(Stored data)
- - - - - - -
/-! ## Building a plan (R94, R98, R102, R116, R121, R122) -/

/-- The moves of one process from the current plan to a new one; none where the plan may not make them. -/
def movesFor (cur new : Plan) (n : NodeRec) : Option (List Move) :=
  match siteOf cur n.id, siteOf new n.id with
  | some a, some b =>
    if a = b then some []
    else match a.sec, b.sec with
      | none, none => some [{ node := n.id, a := a.prim, b := b.prim, seed := false, phase := 0 }]
      | none, some y => if a.prim = b.prim then some [{ node := n.id, a := a.prim, b := y, seed := true, phase := 0 }] else none
      | some x, some y =>
        if a.prim = b.prim then some [{ node := n.id, a := x, b := y, seed := false, phase := 0 }]
        else if x = y then some [{ node := n.id, a := a.prim, b := b.prim, seed := false, phase := 0 }]
        else none
      | some _, none => none
  | some _, none => none
  | none, _ => some []

def allSome {α : Type} : List (Option (List α)) → Option (List α)
  | [] => some []
  | none :: _ => none
  | some l :: t => (allSome t).map (l ++ ·)

/-- The moves of a plan. -/
def Image.planMoves (m : Image) (cur new : Plan) : Option (List Move) := allSome (m.processes.map (movesFor cur new))

def siteUnit (e : Fin 24) (unit : Nat) : Nat := 8 * e.val + unit % 8

/-- The copies that a plan makes: of the regions of moved processes, and of regions that change their home or are shortened. -/
def State.planCopies (s : State) (m : Image) (p : Plan) (ms : List Move) : List CopySlot :=
  m.owned.flatMap fun o =>
    let e0 := s.entry o.1
    let mine := ms.filter (fun v => v.node == o.2.2.id)
    match homeOf p o.1 with
    | none => []
    | some h =>
      let e1 := RegEntry.ofHome h (s.planSize m p o.1)
      let sameHome := e0.kind == e1.kind && e0.unit == e1.unit && e0.base == e1.base && e0.size == e1.size
      match mine with
      | [] =>
        if sameHome || o.2.2.critical then []
        else [{ kind := 1, region := o.1, old := e0, new := e1, mark := 0, siteA := 0, siteB := 0 }]
      | v :: _ =>
        if o.2.2.critical then
          (if e0.kind = .engineLocal then
            [{ kind := 2, region := o.1, old := { e0 with unit := siteUnit v.a e0.unit },
               new := { e0 with unit := siteUnit v.b e0.unit }, mark := 0, siteA := v.a, siteB := v.b }]
          else [])
        else if sameHome then []
        else [{ kind := 2, region := o.1, old := e0, new := e1, mark := 0, siteA := v.a, siteB := v.b }]

/-- The copies of CRITICAL regions keep their memory and base, which only their engines change (R92). -/
def State.criticalStays (s : State) (m : Image) (p : Plan) : Bool :=
  m.owned.all fun o =>
    let e0 := s.entry o.1
    !o.2.2.critical || (match homeOf p o.1 with
      | some h => h.kind == e0.kind && h.base == e0.base && h.unit % 8 == e0.unit % 8
      | none => true)

/-- The resizes that a plan carries out: those with no copy under way, each with the copy of its region (R129). -/
def State.resizeCopies (s : State) (m : Image) (p : Plan) : List (Resize × CopySlot) :=
  let zs := s.placer.resizes
  (zs.filter (fun r => !r.done && r.cap == 0 && !zs.any (fun x => x.node == r.node && x.cap != 0))).filterMap fun r =>
    match s.node? r.node, m.owned.find? (fun o => o.2.2.id == r.node) with
    | some n, some o =>
      (homeOf p o.1).map fun h =>
        ({ r with cap := s.delayRoom n r.dly.toNat },
         { kind := 3, region := o.1, old := s.entry o.1, new := RegEntry.ofHome h (s.planSize m p o.1), mark := 0, siteA := 0, siteB := 0 })
    | _, _ => none

/-- Domains that a plan touches, rising; the pacing domain where it moves nothing. -/
def State.touched (s : State) (ms : List Move) (cs : List CopySlot) (restored : List Nat) : List (Fin 4) :=
  let ofNode (k : Nat) : Option (Fin 4) := (s.node? k).map (·.domain)
  let ds := ms.filterMap (fun v => ofNode v.node) ++ cs.map (fun c => s.ownerDomain c.region) ++ restored.filterMap ofNode
  let l := (List.finRange 4).filter (fun d => ds.contains d)
  if l.isEmpty then (s.pacing.map (·.dom)).toList else l

/-- What a plan may change under its triggers: a PATINA trigger moves the processes that R133 names off the engine, and alone
nothing else. -/
def State.triggersAllow (s : State) (m : Image) (cur new : Plan) (ms : List Move) : Bool :=
  let ts := s.placer.trigger.toList ++ s.placer.merged
  let want := (List.finRange 24).flatMap fun e =>
    let g := s.engine e
    match g.freqDue with
    | some f => if g.out || !(s.patina.get (fin 59 e.val)).lowering then [] else (s.patinaNodes m cur e f.toNat).map (fun k => (k, e))
    | none => []
  let moved := want.all (fun w => ms.any (fun v => v.node == w.1 && v.a == w.2))
  let only := ms.all (fun v => v.seed || want.contains (v.node, v.a))
  new.shed.all (fun k => cur.shed.contains k) && s.shortenOk m new ts && s.criticalStays m new
    && (!ts.contains .patina || moved) && (only || ts.any (· != .patina))
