-- ==== Sys2Proof/Machine/Power.lean ====
section
/-! DEFINITION. Resets, the start and its ledger, the brace, the power states, and the junction temperature (chapters 15
and 18). -/

namespace Sys2Proof.Machine

/-! ## What a reset leaves (R495, R8) -/

/-- The always-on domain after a reset that leaves it as it was, with the events that it still holds (R512): the time of the new start
runs from 0. -/
def Ao.restart (a : Ao) : Ao :=
  { a with now := 0, denials := [], bbWins := a.bbWins.map (fun w => { w with start := 0 }) }

/-- The always-on domain after a POWER_ON reset: only the non-volatile record stays. -/
def Ao.powerOn (a : Ao) : Ao :=
  { Ao.reset with
    cfgA := a.cfgA, cfgB := a.cfgB, ledger := a.ledger, newest := a.newest, startCount := a.startCount,
    repairMap := a.repairMap, history := a.history, histNext := a.histNext, bbSlots := a.bbSlots, bbHead := a.bbHead,
    bbOldest := a.bbOldest, nonceCount := a.nonceCount }

/-- The fields of access RWS hold through a reset (R8). -/
def keepSticky (old new : State) : State :=
  { new with
    engines := Vector.ofFn fun e : Fin 24 => { new.engine e with flags := (old.engine e).flags }
    fabric := { new.fabric with sumSat := old.fabric.sumSat }
    clk := { new.clk with
      tbs := Vector.ofFn fun t : Fin 4 => { new.tb t with refused := (old.tb t).refused }
      cmps := Vector.ofFn fun u : Fin 16 => { new.clk.cmps.get u with late := (old.clk.cmps.get u).late } }
    saps := Vector.ofFn fun p : Fin 32 => { new.sap p with flags := (old.sap p).flags }
    net := { new.net with eths := Vector.ofFn fun n : Fin 4 => { new.eth n with flags := (old.eth n).flags } }
    red := { new.red with flags := old.red.flags, rank := old.red.rank }
    amps := Vector.ofFn fun c : Fin 16 => { new.amp c with flags := (old.amp c).flags } }

/-- Everything but the always-on domain returns to its reset value. What lies outside the part stays: host memory, the boot
flash, the levels on the pins, the commands that wait; so do the model's own records. A word of the secure partition that has
read back non-zero keeps it CLOSED until the next power-on reset (R422). -/
def State.lose (powerOn : Bool) (s : State) : State :=
  let shut := s.xbar.secClosed && !powerOn
  let new : State := { State.reset with
    ao := s.ao, hostMem := s.hostMem, flash := { s.flash with quad := false, mhz := 25 }, free := s.free, pending := s.pending
    placer := { Placer.reset with firstPlans := s.placer.firstPlans }
    evt := { Evt.reset with gpioExt := s.evt.gpioExt }
    xbar := { Xbar.reset with secClosed := shut, secState := if shut then 2 else 0 } }
  let new := if powerOn then new else keepSticky s new
  { new with power := { Power.reset with
      rstKind := s.power.rstKind, rstRail := s.power.rstRail, rstStep := s.power.rstStep, enables := s.power.enables,
      offNotTaken := s.power.offNotTaken } }

/-- A loss of VDD_AO ends the write in progress: it has taken effect or it has not (R516, R521). An append of the front of the queue
may have begun: then it is complete, or its slot is left invalid (R526). -/
def tornWrite (s : State) : State :=
  match s.ao.nvBusy, s.ao.bbQueue with
  | some w, _ =>
    let f := s.fresh
    if Config.nvTorn f.1 then nvApply w f.2 else f.2
  | none, (e, queued) :: _ =>
    let f := s.fresh
    if s.power.braced && !(s.power.nvLifted && decide (0 < s.power.nvAllowed)) then s
    else match Config.bbCut f.1 with
      | 0 => f.2
      | 1 => f.2.onAo (·.bbPut e queued false)
      | 2 => bbAppendEvent e queued f.2
  | none, [] => s

/-- A reset of a kind of R495. -/
def resetTo (kind rail step : Nat) (s : State) : State :=
  let on := kind = 0
  let s := if on then tornWrite s else s
  let s := s.lose on
  let s := s.onAo fun a => if on then a.powerOn else a.restart
  let s := s.onPower fun p => { p with
    rstKind := BitVec.ofNat 4 kind, rstRail := BitVec.ofNat 4 rail, rstStep := BitVec.ofNat 8 step,
    enables := if on then 0 else p.enables, offNotTaken := p.offNotTaken && !on }
  newNonce s

/-! ## The end of a start (R509, R514) -/

/-- The start ends in a halt at a step. -/
def haltStart (k detail elapsed : Nat) (s : State) : State :=
  let form := wordForm (getN (s.ledgerAt s.ao.newest).steps k 0)
  let s := writeStart (fun r => { r with halted := true, steps := putN r.steps k (stepWord elapsed detail form 3) }) s
  let s := s.onPower fun p => { p with faultN := true, start := { p.start with result := 2, step := 15 } }
  raise 0xC006 [v8 k] (raise 0xC001 [v8 k, v16 detail] s)

/-- The start ends in READY or RUN. -/
def finishStart (s : State) : State :=
  raise 0xC005 [v8 s.power.state.val, v8 s.power.start.source.val] (s.onStart fun x => { x with result := 1, step := 15 })

/-! ## Port starts at S9 (R513) -/

/-- The boundary b of each domain: the first at least 16 blocks from now. -/
def s9Choose (ds : List DomainRec) (s : State) : State :=
  s.onStart fun x => { x with s9Set := true, s9At := ds.map (fun d => (d.tb, (s.tb d.tb).blk + 17)) }

/-- Every APLL of the image has set mclk_valid: the boundaries are chosen. -/
def s9Check (s : State) : State :=
  let x := s.power.start
  if x.result = 0 ∧ x.step = 9 ∧ s.power.state = 4 ∧ !x.s9Set ∧ s.domains.all (fun d => (s.apll d.apll).mclk) then
    s9Choose s.domains s
  else s

/-- 100 ms have passed: the ports of a domain whose APLL has not locked are not started. -/
def s9TimesOut (s : State) : State :=
  let x := s.power.start
  if x.result = 0 ∧ x.step = 9 ∧ s.power.state = 4 ∧ !x.s9Set then
    let bad := s.domains.find? (fun d => !(s.apll d.apll).mclk)
    (s9Choose (s.domains.filter (fun d => (s.apll d.apll).mclk)) s).onStart fun y => { y with s9Fail := bad.map (·.apll.val) }
  else s

/-- S9_APLL_TIMEOUT (R513). -/
def execS9ApllTimeout (s : State) : Host.Outcome State Fault Refusal := .next (s9TimesOut s)

/-- Boundary b of a domain has come: its ports are armed and triggered, its streams enabled, its channels triggered. The
items join those of the boundary. -/
def s9Boundary (d : Fin 4) (s : State) : List StageItem × State :=
  let t := s.tbOf d
  let b := (s.tb t).blk
  if s.power.start.s9At.any (fun p => p.1 == t && decide (p.2.toNat ≤ b.toNat)) then
    let s := s.onStart fun x => { x with s9At := x.s9At.filter (fun p => p.1 != t) }
    let ports := (List.finRange 32).filter (fun p => (s.sap p).present && (s.sap p).cfg.domain == d)
    let s := each ports (fun p s => s.onSap p fun x => { x with arm := true }) s
    let rx := (List.finRange 256).filter (fun u => ((s.srx u).cfg.map (fun r => r.enabled && r.domain == d)).getD false)
    let tx := (List.finRange 256).filter (fun u => ((s.stx u).cfg.map (fun r => r.enabled && r.domain == d)).getD false)
    let s := each rx (fun u s => s.onSrx u fun x => { x with enableReg := true }) s
    let s := each tx (fun u s => s.onStx u fun x => { x with enableReg := true }) s
    let amps := (List.finRange 16).filter (fun c => (s.amp c).present && (s.amp c).autoStart && (s.amp c).domain == d)
    (ports.map (fun p => .sapTrig p true) ++ rx.map (fun u => .srxEnable u true) ++ tx.map (fun u => .stxEnable u true)
      ++ amps.map (fun c => .ampTrig c true), s)
  else ([], s)

/-! ## Steps of the start (R508 to R510) -/

/-- The form in which a step runs at this start: 0 normal, 1 alternative, 2 skipped. -/
def State.stepForm (s : State) (k : Nat) : Nat :=
  if s.power.start.alternate.contains k then (if k = 5 ∨ k = 9 then 2 else 1) else 0

/-- The part reads a block of the boot flash: the copy where the primary does not pass. -/
def pickBlock (ok : List Byte → Bool) (v : Vector (List Byte) 2) : Option (List Byte) :=
  if ok (v.get 0) then some (v.get 0) else if ok (v.get 1) then some (v.get 1) else none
- - - - - - -
Task prompt
Using the entries shown above, reproduce verbatim the lines from the line bearing "(· != .patina))" to the line bearing "tbs := Vector.ofFn", inclusive.

Answer space
    && (!ts.contains .patina || moved) && (only || ts.any (· != .patina))
-- ==== Sys2Proof/Machine/Power.lean ====
section
/-! DEFINITION. Resets, the start and its ledger, the brace, the power states, and the junction temperature (chapters 15
and 18). -/

namespace Sys2Proof.Machine

/-! ## What a reset leaves (R495, R8) -/

/-- The always-on domain after a reset that leaves it as it was, with the events that it still holds (R512): the time of the new start
runs from 0. -/
def Ao.restart (a : Ao) : Ao :=
  { a with now := 0, denials := [], bbWins := a.bbWins.map (fun w => { w with start := 0 }) }

/-- The always-on domain after a POWER_ON reset: only the non-volatile record stays. -/
def Ao.powerOn (a : Ao) : Ao :=
  { Ao.reset with
    cfgA := a.cfgA, cfgB := a.cfgB, ledger := a.ledger, newest := a.newest, startCount := a.startCount,
    repairMap := a.repairMap, history := a.history, histNext := a.histNext, bbSlots := a.bbSlots, bbHead := a.bbHead,
    bbOldest := a.bbOldest, nonceCount := a.nonceCount }

/-- The fields of access RWS hold through a reset (R8). -/
def keepSticky (old new : State) : State :=
  { new with
    engines := Vector.ofFn fun e : Fin 24 => { new.engine e with flags := (old.engine e).flags }
    fabric := { new.fabric with sumSat := old.fabric.sumSat }
    clk := { new.clk with
      tbs := Vector.ofFn fun t : Fin 4 => { new.tb t with refused := (old.tb t).refused }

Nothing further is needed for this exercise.